— Я никогда бы не поверил, что принц способен на такой дурной поступок.
— Он умер, и вы из него сделали героя. Так уже ведется на этом свете. У него были свои достоинства; умер он как храбрец, и я ему простил. Но когда он был могуществен, то считал преступлением со стороны какого-то бедного дворянина, вроде меня, противиться ему.
Капитан прошелся по комнате и продолжал голосом, в котором все больше слышалось волнение:
— Все священники и ханжи в войске сейчас же набросились на меня. Я так же мало обращал внимания, на их лай, как и на их проповеди. Один из приближенных принца, чтобы подслужиться к нему, назвал меня в присутствии всех наших капитанов развратником. Он добился пощечины, и я его убил. В нашей армии каждый день происходит в среднем по двенадцати дуэлей, и генералы делали вид, что не замечают этого. Но для меня сделали исключение, и принц решил, что я должен послужить примером для всей армии. По просьбе всех знатных господ и, должен признаться, по просьбе адмирала меня помиловали. Но ненависть принца не была удовлетворена. В сражении под Жазнейлем я командовал отрядом пистольщиков; я был первым в стычке, мой панцирь, прогнутый в двух местах аркебузными выстрелами, сквозная рана от копья в левую руку показывали, что я не щадил себя. Со мной было не более двадцати человек, а против нас шел батальон королевских швейцарцев. Принц Конде отдает мне приказ идти в атаку… Я прошу у него два отряда рейтаров… и… он называет меня трусом.
Мержи встал и взял брата за руку. Капитан продолжал с гневно сверкающими глазами, не переставая ходить:
— Он назвал меня трусом в присутствии всех этих господ в позолоченных кирасах, которые через несколько месяцев бросили его при Жарнаке и дали врагам убить его. Я подумал, что следует умереть; я бросился на швейцарцев, поклявшись, если случайно выйду живым, никогда впредь не обнажать шпаги за столь несправедливого принца. Я был тяжело ранен, сброшен с лошади. Еще немного — и я был бы убит, но один из приближенных герцога д’Анжу, Бевиль, этот сумасшедший, с которым мы сегодня обедали, спас мне жизнь и представил меня герцогу.
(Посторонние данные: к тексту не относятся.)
/-- A plain write of the Reckoner block. A live-migration operation other than those of 16 R332 is refused, log_en being stored. -/
def plainWrite (s : State) (off size val : Nat) : State :=
  match recordMask off with
  | some _ => if sizedAccess off size then afterWrite s (writeRecord s off (leBytes val size)) off size else ignoreWrite s off size
  | none =>
    match pfRule off with
    | none => ignoreWrite s off size
    | some (widths, rw, w1c) =>
      if !widths.contains size then ignoreWrite s off size
      else if 0xC0000 ≤ off ∧ off < 0xC4000 then
        if off % 64 = 16 then s else if fmwRegBad s off val then fmwRefuse s else pfSet s off 8 val
      else if (inArr off 0xF5000 40 32 || inArr off 0xF5018 40 32) && kvEnabled s ((off - 0xF5000) / 32) then s
      else if inArr off 0xF3000 96 64 then
        storeReg (pfOr s (off + 8) 4 1) off size rw w1c val
      else if inArr off 0xE2010 2 0x40 then pfOr s (off + 8) 8 1
      else afterWrite s (storeReg s off size rw w1c val) off size

/-- A plain write of a VF's BAR0. -/
def plainVfWrite (s : State) (v off size val : Nat) : State :=
  if off = 0x18 ∧ size = 4 then bar0Set s v 0x18 4 ((BitVec.ofNat 32 (bar0Get s v 0x18 4)) &&& ~~~(BitVec.ofNat 32 (val % 32))).toNat
  else if off = 0x20 ∧ size = 8 then (if bitsAt (bar0Get s v 0x28 4) 31 1 = 1 then s else bar0Set s v 0x20 8 val)
  else if off = 0x30 ∧ size = 4 then
    (if val % 2^32 < 2^(bar0Get s v 0x28 4 % 16) then bar0Set s v 0x30 4 (val % 4096) else s)
  else if off = 0x40 ∧ size = 4 then bar0Set s v 0x40 4 (val % 2^24)
  else s

/-- REGISTER_WRITE (03 R41): a register or record with no behaviour of its own, a VF's BAR0, a ring window, a command processor's ring. -/
def execRegisterWrite (s : State) : Out :=
  .next (match s.ev with
    | .reg sp off size v =>
      match sp with
      | .pf | .cpPf _ => plainWrite s off size v.toNat
      | .vf x => plainVfWrite s x.val off size v.toNat
      | .ring x => if off + size ≤ 2^18 ∧ size ≤ 8 then bar2PutBytes s (2^18 * x.val + off) (leBytes v.toNat size) else s
      | .cpRing c => if off + size ≤ 4096 ∧ size ≤ 8 then cpRingPutBytes s (4096 * c.val + off) (leBytes v.toNat size) else s
    | _ => s)

/-- What a read of the Reckoner block returns: zero for a wrong width or an unassigned offset. -/
def pfRead (s : State) (off size : Nat) : Nat :=
  if 0x10000 ≤ off ∧ off < 0x80000 ∨ 0x82400 ≤ off ∧ off < 0x82460 then (if sizedAccess off size then pfGet s off size else 0)
  else match pfRule off with
  | none => 0
  | some (widths, _, _) =>
    if !widths.contains size then 0
    else if h : inArr off 0xF8100 64 8 = true ∧ (off - 0xF8100) / 8 < 64 then
      pfGet s off 4 + (Config.monitorDie ⟨(off - 0xF8100) / 8, h.2⟩).val * 2^32
    else pfGet s off size

/-! ## Registers with behaviour of their own -/

/-- TADJ_WRITE (03 R40). -/
def execTadjWrite (s : State) : Out :=
  .next (match s.ev with
    | .val v =>
      if (sextNat (v.toNat % 2^32) 32).natAbs ≤ 0x20C49C then pfSet s 0x10 4 (v.toNat % 2^32) else pfOr s 0x20 4 1
    | _ => s)

/-- Every task-table entry is FREE. -/
def allFree (s : State) : Bool := s.rk.tasks.all fun e => e.2.st == .free

/-- TSET_WRITE (03 R40): loads device time while every entry is FREE. DESIGN CHOICE (log 58): the fraction and the kept remainder become 0, and the ports' timestamp units start anew. -/
def execTsetWrite (s : State) : Out :=
  .next (match s.ev with
    | .val v =>
      if allFree s then { (pfSet s 0x18 8 v.toNat) with devTime := v.toNat * 2^32, devRem := 0, net := { s.net with stamps := [] } } else pfOr s 0x20 4 1
    | _ => s)

/-- SVCBASE_WRITE (07 R144). -/
def execSvcbaseWrite (s : State) : Out :=
  .next (match s.ev with
    | .part p v => pfSet (pfSet s (0xF0400 + 16 * p.val) 8 v.toNat) (0xF0408 + 16 * p.val) 2 0
    | _ => s)

/-- Mark pages 0 to n − 1 of a pool free in its bitmap. -/
def kvFillMap (s : State) (p n : Nat) : State :=
  performBytes s (kvMap s p) ((List.range 131072).map fun i =>
    if 8 * i + 8 ≤ n then 0xFF else BitVec.ofNat 8 (2^(n - 8 * i) - 1))

/-- KVPCTL_WRITE (17 R348). -/
def execKvpctlWrite (s : State) : Out :=
  .next (match s.ev with
    | .part p v =>
      let o := kvOff p.val + 8
      let w := v.toNat
      let on : Bool := bitsAt w 63 1 = 1
      if kvEnabled s p.val then (if on then s else pfSet s o 8 (kvCtl s p.val % 2^63))
      else if on && (bitsAt w 0 20 = 0 || kvBase s p.val % 65536 ≠ 0 || decide (1 < ownerOf (kvBase s p.val))) then s
      else
        let s1 := storeReg s o 8 (fieldMask 63 63 + fieldMask 51 32 + fieldMask 19 0) 0 w
        if on then setKvFree (kvFillMap s1 p.val (bitsAt w 0 20)) p.val (bitsAt w 0 20) else s1
    | _ => s)

/-! ## Host rings (02 R28, R29) and completion queues (17 R338) -/

/-- An enable and log2_size register: its new value, and whether enable rises. -/
def ringCfg (old new : Nat) : Nat × Bool :=
  let was : Bool := bitsAt old 31 1 = 1
  let on : Bool := bitsAt new 31 1 = 1
  let lg := new % 16
  let keep : Bool := (was && on) || decide (lg < 4) || decide (12 < lg)
  ((if on then 2^31 else 0) + (if keep then old % 16 else lg), on && !was)

/-- QCFG_WRITE. -/
def execQcfgWrite (s : State) : Out :=
  .next (match s.ev with
    | .vfVal v x =>
      let r := ringCfg (bar0Get s v.val 0 4) x.toNat
      let s1 := bar0Set s v.val 0 4 r.1
      if r.2 then bar0Set (bar0Set s1 v.val 8 4 0) v.val 0x10 4 0 else s1
    | _ => s)

/-- QTAIL_WRITE. -/
def execQtailWrite (s : State) : Out :=
  .next (match s.ev with
    | .vfVal v x =>
      let cfg := bar0Get s v.val 0 4
      if bitsAt cfg 31 1 = 0 ∨ 2^(cfg % 16) ≤ x.toNat then bar0Set s v.val 0x18 4 ((BitVec.ofNat 32 (bar0Get s v.val 0x18 4)) ||| 1).toNat
      else bar0Set s v.val 8 4 x.toNat
    | _ => s)

/-- CQCFG_WRITE. -/
def execCqcfgWrite (s : State) : Out :=
  .next (match s.ev with
    | .vfVal v x =>
      let r := ringCfg (bar0Get s v.val 0x28 4) x.toNat
      let s1 := bar0Set s v.val 0x28 4 r.1
      if r.2 then bar0Set (bar0Set s1 v.val 0x30 4 0) v.val 0x38 4 0x10000 else s1
    | _ => s)

/-! ## The place block -/


/-- A Rod-unit holds a running pass: its own, or a joined one of its Rod. -/
def unitRuns (s : State) (q : Nat) : Bool :=
  (seqOf s q).run.isSome || (q % 2 == 1 && widthOf (seqOf s (q - 1)) == 8)

/-- A Rod-unit holds a suspended pass: a slot of its own, or of a joined pass of its Rod. -/
def unitSaved (s : State) (q : Nat) : Bool :=
  s.rk.saved.any fun e => e.1 / 8 == q || (q % 2 == 1 && e.1 / 8 == q - 1 && widthOf e.2.seq == 8)

/-- Fields of eight 3-bit numbers are a permutation. -/
def isPerm8 (x : Nat) : Bool := (List.range 8).all fun i => (List.range 8).any fun g => bitsAt x (3 * g) 3 == i

/-- The pool of a core is zeroed. -/
def zeroPool (c : Core) : Core := { c with win := [], scratch := [], scrTaint := [], acc := [], accTaint := [], launch := 0 }

/-- Zero the pool of a half of a Rod, ready 2048 cycles on (04 R66, 03 R62). -/
def zeroHalf (s : State) (q : Nat) : State :=
  let s1 := (List.range 4).foldl (fun s p => modCore s (coreOf s q p) zeroPool) s
  { s1 with rk := { s1.rk with notBefore := Tbl.set 0 s1.rk.notBefore q (s.cycle + 2048) } }

/-- Why a write of ROWN[n] is ignored (04 R65). -/
def rownBad (s : State) (n new : Nat) : Bool :=
  let old := rown s n
  let changed (h : Nat) : Bool := bitsAt old (8 * h) 7 ≠ bitsAt new (8 * h) 7
  let held (h : Nat) : Bool := unitRuns s (2 * n + h) || unitSaved s (2 * n + h)
  (changed 0 && held 0) || (changed 1 && held 1) ||
    ((bitsAt old 16 4 ≠ bitsAt new 16 4 || bitsAt old 24 24 ≠ bitsAt new 24 24) && (unitRuns s (2 * n) || unitRuns s (2 * n + 1))) ||
    decide (12 < bitsAt new 16 4) ||
    ((List.range 12).any fun i => n / 12 * 12 + i ≠ n && bitsAt (rown s (n / 12 * 12 + i)) 16 4 == bitsAt new 16 4) ||
    !isPerm8 (bitsAt new 24 24) || decide (39 < bitsAt new 0 6) || decide (39 < bitsAt new 8 6)

/-- ROWN_WRITE: taken whole or ignored whole; a half that changes its owner has its pool zeroed. DESIGN CHOICE (log 62): where the same write changes phys_rod or bead_map, it is the pool of the
physical cores that the half has from then on. -/
def execRownWrite (s : State) : Out :=
  .next (match s.ev with
    | .rod n v =>
      let new := (v &&& 0xFFFFFF0F7F7F).toNat
      let old := rown s n.val
      if rownBad s n.val new then refusePlace s
      else
        let s1 := pfSet s (0x80000 + 8 * n.val) 8 new
        let z (h : Nat) (s : State) : State := if bitsAt old (8 * h) 6 ≠ bitsAt new (8 * h) 6 then zeroHalf s (2 * n.val + h) else s
        z 1 (z 0 s1)
    | _ => s)

/-- The Rod-unit whose half holds a physical core, if any. -/
def unitOfCore (s : State) (c : Nat) : Option Nat := (List.range 48).find? fun q => (List.range 4).any fun p => coreOf s q p == c

/-- CPLACE_WRITE: every 4-bit value is at most 8 and the core's half holds no pass; the window file is zeroed. DESIGN CHOICE (log 56): an error names the core and not the cluster or
bank that failed, so a write that changes the core's map excludes it (16 R330). -/
def execCplaceWrite (s : State) : Out :=
  .next (match s.ev with
    | .coreVal c v =>
      let bad := (List.range 10).any fun i => decide (8 < bitsAt v.toNat (4 * i) 4)
      let busy := match unitOfCore s c.val with
        | some q => unitRuns s q || unitSaved s q
        | none => false
      if bad || busy then refusePlace s
      else
        let s1 := pfSet s (0x81000 + 8 * c.val) 8 (v.toNat % 2^40)
        let s2 := if pfGet s (0x81000 + 8 * c.val) 8 = v.toNat % 2^40 then s1
          else { s1 with rk := { s1.rk with retired := s1.rk.retired.filter (· ≠ (1, c.val)) } }
        modCore s2 c.val fun x => { x with win := [] }
    | _ => s)

def l2Off (d t : Nat) : Nat := 0x82000 + 256 * d + 4 * t

/-- L2SR_WRITE: the change is applied while busy stands (04 R69). DESIGN CHOICE (log 61): a write of the present value is a change too. -/
def execL2srWrite (s : State) : Out :=
  .next (match s.ev with
    | .l2 d t v =>
      let o := l2Off d.val t.val
      let lsz := bitsAt v.toNat 8 3
      let base := bitsAt v.toNat 0 6
      if bitsAt (pfGet s o 4) 31 1 = 1 ∨ 6 < lsz ∨ base % 2^lsz ≠ 0 then refusePlace s
      else
        let x := drawDevice (pfOr s o 4 (2^31))
        { x.2 with xl := { x.2.xl with l2change := x.2.xl.l2change ++ [(d.val, t.val, lsz * 256 + base, s.cycle + x.1)] } }
    | _ => s)

/-- L2SR_CHANGE_DONE: the new value takes effect, busy clears, and what has waited for it goes on. -/
def execL2srChangeDone (s : State) : Out :=
  .next (match s.ev with
    | .l2 d t _ =>
      match s.xl.l2change.find? fun e => e.1 == d.val && e.2.1 == t.val && decide (e.2.2.2 ≤ s.cycle) with
      | none => s
      | some x => releaseWrites (pfSet { s with xl := { s.xl with l2change := s.xl.l2change.filter (· ≠ x) } } (l2Off d.val t.val) 4 x.2.2.1)
    | _ => s)

/-- CGPLACE_WRITE: a permutation, and no frame of the die has left FREE since reset (04 R70). -/
def execCgplaceWrite (s : State) : Out :=
  .next (match s.ev with
    | .dieVal d v =>
      if isPerm8 (v.toNat % 2^24) && !s.xl.left.contains d.val then pfSet s (0x82200 + 8 * d.val) 8 (v.toNat % 2^24) else refusePlace s
    | _ => s)

/-- Whether a task range is invalid for a partition (03 R42). -/
def rangeBad (s : State) (p base count : Nat) : Bool :=
  let inside (b n i : Nat) : Bool := decide (b ≤ i) && decide (i < b + n)
  decide (8192 < base + count) ||
    ((List.range 40).any fun q => q ≠ p &&
      (let b := partField s q 40 2
       let n := partField s q 42 2
       count ≠ 0 && n ≠ 0 && decide (base < b + n) && decide (b < base + count))) ||
    s.rk.tasks.any fun e => e.2.st ≠ .free && inside (partField s p 40 2) (partField s p 42 2) e.1 && !inside base count e.1
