-- ==== Sys2Proof/Machine/Network.lean ====
section
/-! DEFINITION. The network commands and the endpoint (11 R239 to R243), and the packets it takes in (02 R32, R33). -/

namespace Sys2Proof.Machine

open Sys2Proof

/-! ## Entries and starting in order -/

/-- NCTX[i] (11 R239). -/
def nctx (s : State) (i : Nat) : Nat := pfGet s (0xF6000 + 8 * i) 8

/-- The entry is in use by a partition. -/
def nctxOwned (s : State) (i p : Nat) : Bool :=
  decide (i < 1024) && bitsAt (nctx s i) 63 1 == 1 && bitsAt (nctx s i) 48 6 == p

/-- Reliable unordered mode. -/
def nctxUnordered (s : State) (i : Nat) : Bool := bitsAt (nctx s i) 62 1 == 1

/-- The Ethernet port and the delivery context of an entry. -/
def nctxPort (s : State) (i : Nat) : Nat := bitsAt (nctx s i) 56 2
def nctxContext (s : State) (i : Nat) : Nat := bitsAt (nctx s i) 32 16

/-- The entry that a packet reaches which no session-match entry takes (11 R239): a valid one of its port and delivery context. DESIGN CHOICE (log 25): of several the lowest. -/
def nctxFor (s : State) (port ctx : Nat) : Option Nat :=
  (List.range 1024).find? fun i => bitsAt (nctx s i) 63 1 == 1 && nctxPort s i == port && nctxContext s i == ctx

/-- Every earlier network command of the core has started. -/
def netFirst (c : Core) (o : AOp) : Bool := c.ops.all fun e => opClass e.kind ≠ 4 || decide (o.id ≤ e.id) || netStarted e.kind

/-- The live operation of a number on a core. -/
def liveOp (s : State) (cid id : Nat) : Option AOp := (coreGet s cid).ops.find? fun o => o.id == id

/-- Replace an operation's kind. -/
def setKind (s : State) (cid id : Nat) (f : AOp → AOp) : State :=
  modCore s cid fun c => { c with ops := c.ops.map fun e => if e.id = id then f e else e }

/-- Remove an operation that has ended from the queues of the endpoint. -/
def netForget (s : State) (cid : Nat) : State :=
  let alive (e : Nat × Nat) : Bool := e.1 ≠ cid || (liveOp s e.1 e.2).isSome
  { s with net := { s.net with posted := (s.net.posted.map fun e => (e.1, e.2.filter alive)).filter fun e => e.2 ≠ [] } }

/-- A network command completes: its status lands now, or in deterministic mode at the next superstep release (11 R240, 15 R307). -/
def netFinish (s : State) (cid : Nat) (o : AOp) (dst : Fin 32) (x : TWord) : State :=
  netForget (if (taskOfCore s cid).det then landLater s cid o dst x none else finishCmd s cid o dst x) cid

/-- A network command fails (11 R240), in deterministic mode at the next superstep release too (15 R307). -/
def netFail (s : State) (cid : Nat) (o : AOp) (dst : Fin 32) (code detail : Nat) : State :=
  netForget (if (taskOfCore s cid).det then landLater s cid o dst ⟨statusWord code detail 0, o.taint⟩ (some (code, detail))
    else failCmd s cid o dst code detail 0) cid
Обошлись со мной хорошо. Я жаждал мести. Меня обласкали и уговорили поступить на службу к моему благодетелю, герцогу Анжуйскому.
Я с негодованием видел, как протестанты призывают иноземцев на нашу родину… Но почему не открыть тебе единственной причины, побудившей меня к отречению? Я хотел отомстить — и сделался католиком, в надежде встретиться на поле битвы с принцем де Конде и убить его. Но долг мой взялся заплатить негодяй… Обстоятельства, при которых он убил принца, заставили меня почти забыть свою ненависть… Я видел принца окровавленным, брошенным на поругание солдатам; я вырвал у них из рук тело и покрыл его своим плащом. Я уже крепко связал себя с католиками, я командовал у них конным эскадроном, и не мог их оставить.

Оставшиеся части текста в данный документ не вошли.